I saw SALOME at Virginia Opera two years ago, and it was the very finest opera production/performance I've ever seen in person The music itself, heard live, is magnificent; the hairs were standing up on the back of my neck virtually from the start. I have the great (IMO) 1990's recording with Cheryl Studer and Bryn Terfel, but even that can't quite capture the power of Strauss' orchestration, particularly in the "bass"; you really have to experience it live in order to hear that.

As for Oscar Wilde's original play -- the libretto which comes with that recording has the play's text as well as the libretto, so you can see how closely they compare.

Edited to add: I don't know whether Woodduck above is just being facetious or not, but I think there's a lot of depth in SALOME. I believe, though, that the opera is actually about _aesthetics_, more so than what it seems to be about (necrophilia, the beheading of a man).

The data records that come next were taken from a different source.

/-- A held fault, DISC and CROSS each by itself, clears at a tick that finds both channels healthy, after one that found both in demand (R325). -/
def State.discRelease (s : State) (k : Nat) : State :=
  let fa := s.flag (F.SAF_SI_STAT_FA k)
  let fb := s.flag (F.SAF_SI_STAT_FB k)
  let disc := s.flag (F.SAF_SI_STAT_DISC k)
  let cross := s.flag (F.SAF_SI_STAT_CROSS k)
  if fa && fb then
    { s with saf := { s.saf with
        bothDisc := if disc then putBitV s.saf.bothDisc k true else s.saf.bothDisc
        bothCross := if cross then putBitV s.saf.bothCross k true else s.saf.bothCross } }
  else if !fa && !fb then
    (s.putFlag (F.SAF_SI_STAT_DISC k) (disc && !s.saf.bothDisc.getLsbD k)).putFlag (F.SAF_SI_STAT_CROSS k) (cross && !s.saf.bothCross.getLsbD k)
  else s

/-- DISCREPANCY_TICK (R324, R325). -/
def execDiscrepancyTick (tc : Tc) (s : State) : Host.Outcome State Fault Refusal :=
  .next ((forUpTo 6 (fun k s => if (s.siFlags k).testBit 0 then (s.discRelease k).discCount k else s) s).safEval tc)

/-- DISC_FAULT (R324). -/
def execDiscFault (i : Fin 6) (tc : Tc) (s : State) : Host.Outcome State Fault Refusal := .next ((s.discFault i).safEval tc)

/-- A write of SAF_RESET (R327): only from the Lid holder with the current placement epoch. -/
def State.safReset (s : State) (fns : Nat) (o : Origin) (tc : Tc) : State :=
  match s.portRefusal o with
  | some _ => s.noteStale o 4
  | none =>
    (forUpTo 16 (fun f s =>
      if fns.testBit f && (s.fnFlags f).testBit 3 && !s.rawDemand f then s.putBit F.SAF_FN_DEMAND f false else s) s).driveGroups tc

/-- SAF_RESET (R327). -/
def execSafReset (fns : BitVec 16) (o : Origin) (tc : Tc) (s : State) : Host.Outcome State Fault Refusal := .next (s.safReset fns.toNat o tc)

/-! Test pulses (R328 to R330). -/

/-- The drivers a TEST_WINDOW entry covers: the used ones of its strings; bit 7 covers the auxiliary drivers too (R118). -/
def State.coveredDrivers (s : State) (target : Nat) : List Nat :=
  (List.range 28).filter fun k => s.conUsed k && (if k < 24 then target.testBit (k / 3) else target.testBit 7)

/-- TEST_WINDOW (R328): the window opens. -/
def execTestWindow (k : Fin 64) (tc : Tc) (s : State) : Host.Outcome State Fault Refusal :=
  if s.fires k 2 tc then
    let s := s.acted (firingKey k 2) tc
    .next (if s.armed then
      { s with saf := { s.saf with window := some { drivers := s.coveredDrivers (s.fld (F.PHB_SCHED_A_TARGET k)), tc, len := s.fld (F.PHB_SCHED_C_ARG k) } } }
      else s)
  else .next s

/-- The place of a switch in the rotation: driver k, high side before low side. -/
def switchPlace (k : Nat) (low : Bool) : Nat := 2 * k + (if low then 1 else 0)

/-- The rotation's next place. -/
def State.rotation (s : State) : Nat := 2 * s.fld F.SAF_TP_STAT_DRIVER + s.fld F.SAF_TP_STAT_SWITCH

/-- The rotation moves to a place. -/
def State.putRotation (s : State) (p : Nat) : State := (s.put F.SAF_TP_STAT_DRIVER (p / 2)).put F.SAF_TP_STAT_SWITCH (p % 2)

/-- The next switch of the rotation among some drivers, going round (R328). -/
def State.nextSwitch (s : State) (ks : List Nat) : Option Nat :=
  let places := ks.flatMap fun k => [switchPlace k false, switchPlace k true]
  match places.find? (fun p => decide (s.rotation ≤ p)) with
  | some p => some p
  | none => places.head?

/-- TEST_PULSE_START (R328): 5 µs after the window opens, unless PULSE + 10 µs exceeds its length; the whole pulse lies within the window. -/
def execTestPulseStart (tc : Tc) (s : State) : Host.Outcome State Fault Refusal :=
  match s.saf.window with
  | none => .next s
  | some w =>
    if !passed tc w.tc 1250 || s.saf.pulse.isSome || decide (w.len < s.testPulse + 10) || decide (250 * w.len < (tc - w.tc).toNat + 250 * s.testPulse) then .next s
    else match s.nextSwitch w.drivers with
      | none => .next s
      | some p =>
        let off := s.flag (F.BRK_CON_ENERGISED (p / 2))
        .next ((({ s with saf := { s.saf with window := none, pulse := some { driver := p / 2, low := p % 2 == 1, tc, off } } } : State).putRotation p).put F.SAF_TP_STAT_ACTIVE 1)

/-- A driver holds TEST_FAIL (9) or TEST_OVERDUE (10): its string's breaker opens and the contactors follow, or the auxiliary driver drops (R329). -/
def State.testFault (s : State) (k c : Nat) (tc : Tc) : State :=
  let s := (s.put (F.BRK_CON_FAULT k) c).put F.SAF_STAT_TP_FAULT 1
  if k < 24 then
    let n := k / 3
    let s := (s.setIsl n { s.isl n with arose := true }).openPair n tc
    if s.flag (F.BRK_S_STAT_BST n) then s.setIsl n { s.isl n with dropWait := true } else s.dropContactors n tc
  else s.energise k false tc

/-- The switches that waited for a pulse are energised (R330), while a lane holds the Lid and no output that opens their string is active (R45). -/
def State.energiseWaiting (s : State) (tc : Tc) : State :=
  let ks := s.saf.energiseDue
  ks.foldl (fun s k => if s.lidHeld && !(k < 24 && s.strLatched (k / 3)) then s.energise k true tc else s) s.dropDue

/-- TEST_PULSE_END (R328, R329): the readback of the pulse and, for an on-pulse, the coil current decide. -/
def execTestPulseEnd (readback : Bool) (ma : BitVec 16) (tc : Tc) (s : State) : Host.Outcome State Fault Refusal :=
  match s.saf.pulse with
  | none => .next s
  | some p =>
    if !passed tc p.tc (250 * s.testPulse) then .next s
    else
      let place := switchPlace p.driver p.low
      let s := ((s.pulseOver p tc).put F.SAF_TP_STAT_ACTIVE 0).putRotation ((place + 1) % 56)
      let s := if readback && (p.off || decide (ma.toNat < 10)) then
          let s : State := { s with saf := { s.saf with passTc := setAt s.saf.passTc place tc } }
          s.put (if p.low then F.SAF_TP_AGE_LS p.driver else F.SAF_TP_AGE_HS p.driver) 0
        else (s.testFault p.driver 9 tc).event Ev.SAF_TP_FAIL
      .next (s.energiseWaiting tc)

/-- TEST_OVERDUE (R329): a used switch has not passed for TEST_MAX seconds. -/
def execTestOverdue (k : Fin 28) (low : Bool) (tc : Tc) (s : State) : Host.Outcome State Fault Refusal :=
  .next (if s.armed && s.conUsed k && decide (s.fld (F.BRK_CON_FAULT k) < 9) && passed tc (s.saf.passTc.getD (switchPlace k low) 0) (msT (1000 * s.testMax))
    then s.testFault k 10 tc else s)

/-- The ages of the switches as of a commit point, in seconds (SAF_TP_AGEk). -/
def State.showTestAges (s : State) (tc : Tc) : State :=
  forUpTo 28 (fun k s =>
    let age := fun (p : Nat) => min 0xFFFF ((tc - s.saf.passTc.getD p 0).toNat / 250000000)
    if s.conUsed k then (s.put (F.SAF_TP_AGE_HS k) (age (2 * k))).put (F.SAF_TP_AGE_LS k) (age (2 * k + 1)) else s) s

/-! Safe data (R331 to R335). -/

/-- States of a connection (R333). -/
def sdWait : Nat := 0
def sdRun : Nat := 1
def sdFault : Nat := 2

/-- The lane's record of connection c. -/
def State.conn (s : State) (c : Nat) : SdConn := s.saf.conns.getD c SdConn.reset

/-- Replace the lane's record of a connection. -/
def State.setConn (s : State) (c : Nat) (x : SdConn) : State := { s with saf := { s.saf with conns := setAt s.saf.conns c x } }

/-- The state of connection c. -/
def State.sdState (s : State) (c : Nat) : Nat := s.fld (F.SAF_SD_RX_STAT_STATE c)

/-- The connection is used (R336). -/
def State.sdUsed (s : State) (c : Nat) : Bool := (s.rxField c 4 4).testBit 30

/-- A sequence is newer than another (R331). -/
def seqNewer16 (q last : BitVec 16) : Bool := let d := (q - last).toNat; decide (1 ≤ d) && decide (d ≤ 32767)

/-- A copy is valid: version, complement, and the CRC over the connection identifier and bytes 0 to 11 (R331). -/
def sdCopyValid (id : Nat) (l : List Byte) : Bool :=
  l.length == 16 && l.getD 0 0 == 1#8 && leAt l 4 4 + leAt l 8 4 == 0xFFFFFFFF &&
  crc32c (bytesLe 4 id ++ l.take 12) == BitVec.ofNat 32 (leAt l 12 4)

/-- An acceptance: the sequence is the last accepted one, and the timeout starts again. -/
def State.sdAccepted (s : State) (c : Nat) (q : BitVec 16) (tc : Tc) : State :=
  (s.setConn c { s.conn c with last := some q, acceptTc := tc, first := none }).put (F.SAF_SD_RX_STAT_SEQ c) q.toNat

/-- The connection goes to FAULT with data word 0. -/
def State.sdToFault (s : State) (c : Nat) : State :=
  (s.setConn c { s.conn c with word := 0 }).put (F.SAF_SD_RX_STAT_STATE c) sdFault

/-- A single acceptance (R332, R333). -/
def State.sdSingle (s : State) (c : Nat) (q : BitVec 16) (tc : Tc) : State :=
  let s := (s.sdAccepted c q tc).bump (F.SAF_SD_RX_CNT_SINGLE c)
  if s.sdState c = sdRun then
    if s.fld (F.SAF_SD_RX_STAT_SINGLE c) == s.rxField c 11 1 then s.sdToFault c else s.bump (F.SAF_SD_RX_STAT_SINGLE c)
  else s

/-- A dual acceptance (R332, R333). -/
def State.sdDual (s : State) (c : Nat) (q : BitVec 16) (d : Word) (tc : Tc) : State :=
  let s := (s.sdAccepted c q tc).bump (F.SAF_SD_RX_CNT_DUAL c)
  if s.sdState c = sdFault then s
  else ((s.setConn c { s.conn c with word := d }).put (F.SAF_SD_RX_STAT_STATE c) sdRun).put (F.SAF_SD_RX_STAT_SINGLE c) 0

/-- A mismatch (R332, R333). -/
def State.sdMismatch (s : State) (c : Nat) : State :=
  let s := s.setConn c { s.conn c with first := none }
  if s.sdState c = sdFault then s else (s.sdToFault c).event Ev.SAF_SD_MISMATCH

/-- The first valid copy of a newer sequence: its demand bits act at once (R332). -/
def State.sdFirst (s : State) (c : Nat) (x : SdOpen) : State :=
  s.setConn c { s.conn c with word := (s.conn c).word &&& x.data, first := some x }

/-- A discarded copy of an old sequence. -/
def State.sdLate (s : State) (c : Nat) : State := s.bump (F.SAF_SD_RX_ERR_LATE c)

/-- A valid copy with no other in hand (R332). -/
def State.sdFresh (s : State) (c : Nat) (x : SdOpen) : State :=
  if match (s.conn c).last with
    | some l => seqNewer16 x.seq l
    | none => true
  then s.sdFirst c x else s.sdLate c

/-- SD_WIN of a connection in ticks. -/
def State.sdWin (s : State) (c : Nat) : Nat := msT (s.rxField c 10 1)

/-- A valid copy (R332). -/
def State.sdCopy (s : State) (c : Nat) (x : SdOpen) : State :=
  match (s.conn c).first with
  | none => s.sdFresh c x
  | some w =>
    let inWindow := decide ((x.tc - w.tc).toNat ≤ s.sdWin c)
    if x.seq == w.seq then
      if x.eth == w.eth then s.sdLate c
      else if inWindow then (if x.data == w.data then s.sdDual c x.seq x.data x.tc else s.sdMismatch c)
      else (s.sdSingle c w.seq x.tc).sdLate c
    else if seqNewer16 x.seq w.seq then (s.sdSingle c w.seq x.tc).sdFirst c x
    else s.sdLate c

/-- A received copy is checked by the active lane (R331, R332). -/
def State.sdReceive (s : State) (c : Nat) (eth : Bool) (l : List Byte) (tc : Tc) : State :=
  if !s.sdUsed c then s
  else if sdCopyValid (s.rxField c 0 4) l then
    s.sdCopy c { seq := BitVec.ofNat 16 (leAt l 2 2), data := BitVec.ofNat 32 (leAt l 4 4), eth, tc }
  else s.bump (F.SAF_SD_RX_ERR_BAD c)

/-- SAFE_DATA_COPY (R332): checked at once, or kept until the new lane's rebuild ends (R354). -/
def execSafeDataCopy (c : Fin 4) (eth : Bool) (bytes : List Byte) (tc : Tc) (s : State) : Host.Outcome State Fault Refusal :=
  if s.lan.fw then .next ((if eth then s else s.canTake 1 (s.rxField c 4 4)).sdReceive c eth bytes tc)
  else if s.lidHeld then .next { s with saf := { s.saf with copies := s.saf.copies ++ [(c.val, eth, bytes, tc)] } }
  else .next s

/-- SD_WINDOW_CLOSE (R332): SD_WIN has closed without the second copy. -/
def execSdWindowClose (c : Fin 4) (tc : Tc) (s : State) : Host.Outcome State Fault Refusal :=
  match (s.conn c).first with
  | some w => .next (if s.lan.fw && decide (s.sdWin c < (tc - w.tc).toNat) then s.sdSingle c w.seq tc else s)
  | none => .next s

I think you have to view it partly within the context of Wilde himself and the "art for arts sake movement" he was a part of. But that's a topic for another thread.


----------



## Zhdanov (Feb 16, 2016)

for that matter _Der Rosenkavalier_ is way more disgusting then _Salome_.


----------



## Pugg (Aug 8, 2014)

Zhdanov said:


> for that matter _Der Rosenkavalier_ is way more disgusting then _Salome_.


As in the love for a young man by a older woman?


----------



## Barbebleu (May 17, 2015)

Pugg said:


> As in the love for a young man by a older woman?

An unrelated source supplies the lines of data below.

/-- The control step (R353): the Lid leaves lane l; the other lane goes to RESTORE and loads the register image; without a usable one the class is SP_IMAGE (R351). -/
def State.controlStep (s : State) (l : Lane) (cls : Nat) (tc : Tc) : State :=
  let n := otherLane l
  let s := s.writeDue (tc.toNat + 1)
  let s : State := { s with lan := { s.lan with
    pins := lidPins none
    back := lidPins none
    clear := some tc
    odd := none
    fw := false
    control := some (l, cls, tc)
    restoring := none
    rebuilt := false
    planned := false
    final := false
    beats := 0
    wrong := false
    watched := false } }
  let s := ((s.withdraw l).setLane n lnRestore).put F.LAN_STAT_MGMT_PEND 1
  let s := ((s.event Ev.LAN_TAKEOVER).bump F.LAN_CNT_TAKE).put F.LAN_LAST_CLASS cls
  let s := (s.putFlag F.LAN_LAST_FROM (l == .b)).wr64 F.LAN_LAST_TC_LO_VALUE.addr tc
  if s.bestImage.isNone then (s.faultLane n 12).safeStop 2 12 tc else s

/-- Classes of fault after which a lane may requalify (R346). -/
def transient (cls : Nat) : Bool := cls == 1 || cls == 2 || cls == 3 || cls == 6 || cls == 7

/-- A fault of the active lane with takeover allowed (R341). -/
def State.takeover (s : State) (l : Lane) (cls : Nat) (tc : Tc) : State :=
  let s := s.put (laneFaultField l) cls
  let s :=
    if transient cls && s.fld F.LAN_CNT_REQUAL < s.fld F.LAN_CFG_REQUAL_MAX then (s.setLane l lnRequal).bump F.LAN_CNT_REQUAL
    else s.setLane l lnFaulted
  s.controlStep l cls tc

/-- The referee's decision on a fault of a lane (R341, R348). -/
def State.referee (s : State) (l : Lane) (cls : Nat) (tc : Tc) : State :=
  let n := otherLane l
  let st := s.laneState l
  if cls == 11 || cls == 12 || cls == 13 then (s.faultLane l cls).safeStop 2 cls tc
  else if st = lnActive then
    if s.laneState n == lnStandby || s.laneState n == lnCheck then s.takeover l cls tc
    else (s.faultLane l cls).safeStop 1 cls tc
  else if st = lnRestore then (s.faultLane l 13).safeStop 2 13 tc
  else if st = lnCheck then (s.faultLane l 10).event Ev.LAN_STBY_LOST
  else if st = lnStandby || st = lnBoot || st = lnRequal then
    let s := s.faultLane l cls
    if s.laneState n = lnFaulted then s.safeStop 3 cls tc else s
  else s

/-- The lanes are powered and released from reset (R315, R339, R454). -/
def State.lanesPowered (s : State) : Bool := (s.pwr.state == .starting || s.pwr.state == .running) && s.pwr.held.isNone

/-- A fault signal that the referee takes: a class of 1 to 13 of a lane that is neither OFF nor FAULTED. -/
def State.takesFault (s : State) (l : Lane) (cls : Fin 16) : Bool :=
  decide (1 ≤ cls.val) && decide (cls.val ≤ 13) && s.laneState l != lnOff && s.laneState l != lnFaulted

/-- Classes that end in safe stop whatever lane they are of (R348). -/
def moduleWide (cls : Nat) : Bool := cls == 11 || cls == 12 || cls == 13

/-- The lower class of the two lanes is recorded as that of a safe stop (R348). -/
def State.recordLower (s : State) : State :=
  if s.pwr.state == .safeStop then s.put F.LAN_SS_CAUSE_CLASS (min (s.fld F.LAN_FAULT_A) (s.fld F.LAN_FAULT_B)) else s

/-- Two fault signals on the same island clock (R348): of one lane the lower class counts, and a module-wide class among them ends in safe stop; with a fault of each lane the one that is not active comes first, so that no takeover is allowed. -/
def State.referee2 (s : State) (l : Lane) (c : Nat) (m : Lane) (d : Nat) (tc : Tc) : State :=
  if m == l then
    if moduleWide c || moduleWide d then (s.faultLane l (min c d)).safeStop 2 (min c d) tc else s.referee l (min c d) tc
  else if moduleWide c || moduleWide d then (((s.faultLane l c).faultLane m d).safeStop 2 (min c d) tc)
  else
    let (first, second) := if s.laneState l = lnActive || s.laneState l = lnRestore then ((m, d), (l, c)) else ((l, c), (m, d))
    let s := s.referee first.1 first.2 tc
    (if s.pwr.state == .safeStop then s.faultLane second.1 second.2 else s.referee second.1 second.2 tc).recordLower

/-- LANE_FAULT (R346, R348): a fault signal of a lane, with another one that reaches the referee on the same island clock. -/
def execLaneFault (x : FaultSignal) (also : Option FaultSignal) (tc : Tc) (s : State) : Host.Outcome State Fault Refusal :=
  if !s.lanesPowered || !s.takesFault x.lane x.cls then .next s
  else match also with
    | some y => .next (if s.takesFault y.lane y.cls then s.referee2 x.lane x.cls.val y.lane y.cls.val tc else s.referee x.lane x.cls.val tc)
    | none => .next (s.referee x.lane x.cls.val tc)

/-- A lane's pair is de-asserted: _P at 0 and _N at 1 (R343). -/
def pairOff (x : LidPins) (l : Lane) : Bool :=
  match l with
  | .a => !x.ap && x.an
  | .b => !x.bp && x.bn

/-- What the Lid's signals read back at the gates: since when they disagree with the levels driven, and since when the pair of a displaced lane reads de-asserted (R344). -/
def State.takeBack (s : State) (back : LidPins) (tc : Tc) : State :=
  { s with lan := { s.lan with
      back
      odd := if back == s.lan.pins then none else some (s.lan.odd.getD tc)
      clear := match s.lan.control with
        | some (l, _) => if pairOff back l then some (s.lan.clear.getD tc) else none
        | none => s.lan.clear } }

/-- An instant lies at least n ticks back. -/
def heldFor (t : Option Tc) (n : Nat) (tc : Tc) : Bool :=
  match t with
  | some x => passed tc x n
  | none => false

/-- The lane whose fault a readback that disagrees is: the Lid holder, within a control step the lane that is to have the Lid, at a start the one whose pair disagrees (log entry 183). -/
def State.lidLane (s : State) : Lane :=
  match s.lan.lid with
  | some l => l
  | none => if s.lan.control.isSome then otherLane s.activeLane else if pairOff s.lan.back .a then .b else .a

/-- LID_READBACK_FAULT (R344): a readback of the Lid's signals; one that has disagreed with the levels driven for 20 island clocks, 50 ticks, is class LID and ends in safe stop; in safe stop nothing more happens. -/
def execLidReadbackFault (x : LidReadAt) (s : State) : Host.Outcome State Fault Refusal :=
  if !s.lanesPowered then .next s
  else
    let s := s.takeBack x.back x.tc
    .next (if heldFor s.lan.odd 50 x.tc then (s.faultLane s.lidLane 11).safeStop 2 11 x.tc else s)

/-- The firmware of the Lid holder is in charge. -/
def State.inCharge (s : State) : Bool := s.lidHeld && s.lan.fw && !s.flag F.LAN_STAT_MGMT_PEND

/-- The YIELD key from active lane firmware, from the Lid holder with the current placement epoch (R25, R346). -/
def State.yield (s : State) (o : Origin) (tc : Tc) : State :=
  if (s.portRefusal o).isNone && s.lan.fw then s.referee o.lane 7 tc else s

/-- YIELD (R346). -/
def execYield (x : OriginAt) (s : State) : Host.Outcome State Fault Refusal := .next (s.yield x.origin x.tc)

/-- A heartbeat: the low 16 bits of LAN_COMMIT, exactly once between two commit points, from the Lid holder with the current placement epoch (R25, R347). -/
def State.heartbeat (s : State) (v : Nat) (o : Origin) : State :=
  if (s.portRefusal o).isNone && s.lan.fw then
    { s with lan := { s.lan with beats := s.lan.beats + 1, wrong := s.lan.wrong || v != s.fld F.LAN_COMMIT_COUNT % 2 ^ 16 } }
  else s

/-- HEARTBEAT_WRITE (R347). -/
def execHeartbeatWrite (x : Heartbeat) (s : State) : Host.Outcome State Fault Refusal := .next (s.heartbeat x.value.toNat x.origin)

Or the seduction of a young woman by an older man?


----------



## Pugg (Aug 8, 2014)

Barbebleu said:


> Or the seduction of a young woman by an older man?

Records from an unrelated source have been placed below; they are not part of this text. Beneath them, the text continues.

/-- A due capture freezes: its 128 sample bytes are shown, the comparators' bits as given and the others as the island's state was, and HELD is set; arming again clears HELD and nothing else. An injector's phases end IMD_PHASE after they began and not before: P and N end in the next phase; phase O with drift makes a foreign source: the module becomes a listener without a result; a full cycle is counted, and where its determinant is positive gives R_p and R_n. A rail ratio that has been low for 1 s is a collapse, which is shown until the ratios are good again. (R262, R266, R267) -/
def Obligations.CaptureAndInsulation : Prop :=
  (∀ (s : State) (n : Fin 8) (l : List Byte), s.prt.Sized → (s.isl n).capDue = true → s.flag (F.PRT_S_CAP_STAT_HELD n) = false →
    ∃ t, exec (.captureFreeze n l) s = .next t ∧ (t.isl n).capDue = false ∧ t.flag (F.PRT_S_CAP_STAT_HELD n) = true ∧
      ∀ w, w < 32 → t.fld (F.PRT_CAP_SAMPLES n w) =
        leAt ((List.range 128).map fun i => BitVec.ofNat 8 ((l.getD i 0).toNat % 16 + 16 * ringAt (s.isl n).ring (s.isl n).capTc i)) (4 * w) 4) ∧
  (∀ (s : State) (n : Fin 8), exec (.captureRearm n) s = .next (s.put (F.PRT_S_CAP_STAT_HELD n) 0)) ∧
  (∀ (s : State) (x : ImdMeasure) (tc : Tc), s.fld F.PRT_IMD_STAT_ROLE = roleInjector → passed tc s.prt.imdTc (250000 * s.prtBank 2 2) = true → s.fld F.PRT_IMD_STAT_PHASE < 2 →
    ∃ t, exec (.imdPhaseEnd x tc) s = .next t ∧ t.fld F.PRT_IMD_STAT_PHASE = s.fld F.PRT_IMD_STAT_PHASE + 1 ∧ t.prt.imd.length = s.prt.imd.length + 1 ∧ t.prt.imdTc = tc) ∧
  (∀ (s : State) (x : ImdMeasure) (tc : Tc), passed tc s.prt.imdTc (250000 * s.prtBank 2 2) = false → exec (.imdPhaseEnd x tc) s = .next s) ∧
  (∀ (s : State) (x : ImdMeasure) (tc : Tc), s.fld F.PRT_IMD_STAT_ROLE = roleInjector → passed tc s.prt.imdTc (250000 * s.prtBank 2 2) = true → 2 ≤ s.fld F.PRT_IMD_STAT_PHASE →
    100 * s.prtBank 10 1 < x.drift →
    ∃ t, exec (.imdPhaseEnd x tc) s = .next t ∧ t.fld F.PRT_IMD_STAT_ROLE = roleListener ∧ t.fld F.PRT_IMD_STAT_FOREIGN = 1 ∧ t.fld F.PRT_IMD_STAT_RESULT = 0 ∧
      t.fld F.PRT_IMD_STAT_PHASE = 3) ∧
  (∀ (s : State) (x : ImdMeasure) (tc : Tc) (p n : ImdPhase), s.fld F.PRT_IMD_STAT_ROLE = roleInjector → passed tc s.prt.imdTc (250000 * s.prtBank 2 2) = true →
    2 ≤ s.fld F.PRT_IMD_STAT_PHASE → x.drift ≤ 100 * s.prtBank 10 1 → s.prt.imd = [p, n] → 1000 * s.prtBank 8 2 ≤ x.low.vp + x.low.vn → p.low = false → n.low = false →
    p.drift = false → n.drift = false → p.vp * n.vn < p.vn * n.vp →
    ∃ t, exec (.imdPhaseEnd x tc) s = .next t ∧ t.fld F.PRT_IMD_STAT_PHASE = 0 ∧ t.fld F.PRT_IMD_STAT_CYCLES = (s.fld F.PRT_IMD_STAT_CYCLES + 1) % 2 ^ 16 ∧
      t.fld F.PRT_IMD_R_RP = insulationR (n.vn * (p.vp + p.vn)) (p.vn * n.vp - p.vp * n.vn) (s.prtBank 1 1) ∧
      t.fld F.PRT_IMD_R_RN = insulationR (p.vp * (n.vp + n.vn)) (p.vn * n.vp - p.vp * n.vn) (s.prtBank 1 1) ∧ t.prt.imd = []) ∧
  (∀ (s : State) (tc t0 : Tc), s.fld F.PRT_IMD_STAT_ROLE ≠ 0 → s.prt.collapseFrom = some t0 → passed tc t0 250000000 = true →
    ∃ t, exec (.collapseDetect tc) s = .next t ∧ t.flag F.PRT_IMD_STAT_COLLAPSE = true) ∧
  (∀ (s : State) (tc : Tc), s.collapsed tc = false → exec (.collapseDetect tc) s = .next s) ∧
  (∀ (s : State) (tc : Tc), s.prt.collapseFrom = none → ∃ t, exec (.collapseClear tc) s = .next t ∧ t.flag F.PRT_IMD_STAT_COLLAPSE = false) ∧
  (∀ (s : State) (tc t0 : Tc), s.prt.collapseFrom = some t0 → exec (.collapseClear tc) s = .next s)

/-- A channel's filtered state changes 3.0 ms after its count began at the earliest, is shown with the raw level that was sampled, its next count begins, and inputs, functions and groups are evaluated at once; an earlier change, and none, leave everything. An input is in demand while a channel or a held fault is, a function follows its raw demand or keeps it with manual restart, a group follows its functions. A write of SAF_RESET from the Lid holder with the current epoch ends the demand of each named manual-restart function whose raw demand is absent and of no other; without the Lid it changes nothing outside a control step, and with an old epoch it is counted as stale with sink 4. (R322, R323, R326, R327) -/
def Obligations.SafetyFunctionsFollowInputs : Prop :=
  (∀ (s : State) (i : Fin 6) (d : Bool) (tc : Tc), s.saf.Sized → s.flag (F.SAF_SI_STAT_FA i) = !d → passed tc (s.saf.siTc.getD (2 * i) 0) 750000 = true →
    ∃ t, exec (.siFilterChange i false d tc) s = .next t ∧ t.flag (F.SAF_SI_STAT_FA i) = d ∧ t.saf.siTc.getD (2 * i) 0 = tc ∧
      t.flag (F.SAF_SI_STAT_RAW_A i) = !d ∧ t.flag (F.SAF_SI_STAT_FB i) = s.flag (F.SAF_SI_STAT_FB i) ∧ Evaluated s t) ∧
  (∀ (s : State) (i : Fin 6) (d : Bool) (tc : Tc), s.saf.Sized → s.flag (F.SAF_SI_STAT_FB i) = !d → passed tc (s.saf.siTc.getD (2 * i + 1) 0) 750000 = true →
    ∃ t, exec (.siFilterChange i true d tc) s = .next t ∧ t.flag (F.SAF_SI_STAT_FB i) = d ∧ t.saf.siTc.getD (2 * i + 1) 0 = tc ∧
      t.flag (F.SAF_SI_STAT_RAW_B i) = (d == (s.siFlags i).testBit 1) ∧ t.flag (F.SAF_SI_STAT_FA i) = s.flag (F.SAF_SI_STAT_FA i) ∧ Evaluated s t) ∧
  (∀ (s : State) (i : Fin 6) (chB d : Bool) (tc : Tc),
    passed tc (s.saf.siTc.getD (2 * i + bitN chB) 0) 750000 = false ∨ (if chB then s.flag (F.SAF_SI_STAT_FB i) else s.flag (F.SAF_SI_STAT_FA i)) = d →
    exec (.siFilterChange i chB d tc) s = .next s) ∧
  (∀ (s : State) (fns : BitVec 16) (o : Origin) (tc : Tc), s.portRefusal o = none →
    ∃ t, exec (.safReset fns o tc) s = .next t ∧ t.flag F.SAF_STAT_G0 = t.groupDemand 0 ∧ t.flag F.SAF_STAT_G1 = t.groupDemand 1 ∧
      ∀ f, f < 16 → t.bit F.SAF_FN_DEMAND f =
        (s.bit F.SAF_FN_DEMAND f && !(fns.getLsbD f && (s.fnFlags f).testBit 3 && !s.rawDemand f))) ∧
  (∀ (s : State) (fns : BitVec 16) (o : Origin) (tc : Tc), s.holdsLid o.lane = false → s.currentEpoch o = true → s.lan.control = none →
    exec (.safReset fns o tc) s = .next s) ∧
  (∀ (s : State) (fns : BitVec 16) (o : Origin) (tc : Tc), s.currentEpoch o = false →
    ∃ t, exec (.safReset fns o tc) s = .next t ∧ Raised Ev.LAN_STALE s t ∧ t.fld F.LAN_STALE_CNT_SINK = 4 ∧ t.fld F.SAF_FN_DEMAND = s.fld F.SAF_FN_DEMAND)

Answering this must be in Area51, if you know what I mean.


----------



## Woodduck (Mar 17, 2014)

Bellinilover said:


> I saw SALOME at Virginia Opera two years ago, and it was the very finest opera production/performance I've ever seen in person The music itself, heard live, is magnificent; the hairs were standing up on the back of my neck virtually from the start. I have the great (IMO) 1990's recording with Cheryl Studer and Bryn Terfel, but even that can't quite capture the power of Strauss' orchestration, particularly in the "bass"; you really have to experience it live in order to hear that.
> 
> As for Oscar Wilde's original play -- the libretto which comes with that recording has the play's text as well as the libretto, so you can see how closely they compare.
> 
> Edited to add: *I don't know whether Woodduck above is just being facetious or not, but I think there's a lot of depth in SALOME. I believe, though, that the opera is actually about aesthetics,* more so than what it seems to be about (necrophilia, the beheading of a man). I think you have to view it partly within the context of Wilde himself and the "art for arts sake movement" he was a part of. But that's a topic for another thread.


No, I wasn't being facetious. And I agree that _Salome_ is primarily an aesthetic object: we are not meant to take its grisly subject matter seriously, or to feel anything for its depraved (Salome and family) and wooden (John the Baptist) characters. We are meant only to thrill to its music and, let's be honest, to get a delicious frisson out of its naughtiness. I don't consider this a form of "depth," but perhaps others do.


----------



## Bellinilover (Jul 24, 2013)

Woodduck: There's a subtle difference, I think, in what we're saying. You're saying that SALOME is a great aesthetic object (I don't disagree), and I'm saying SALOME is _about_ aesthetics. In other words, I'm saying that aesthetics are the theme of the opera's libretto -- or one of its major themes. I'm actually going to write a blog post about this sometime soon, so stay tuned.


----------



## Woodduck (Mar 17, 2014)

Bellinilover said:


> Woodduck: There's a subtle difference, I think, in what we're saying. You're saying that SALOME is a great aesthetic object (I don't disagree), and I'm saying SALOME is _about_ aesthetics. In other words, I'm saying that aesthetics are the theme of the opera's libretto -- or one of its major themes. I'm actually going to write a blog post about this sometime soon, so stay tuned.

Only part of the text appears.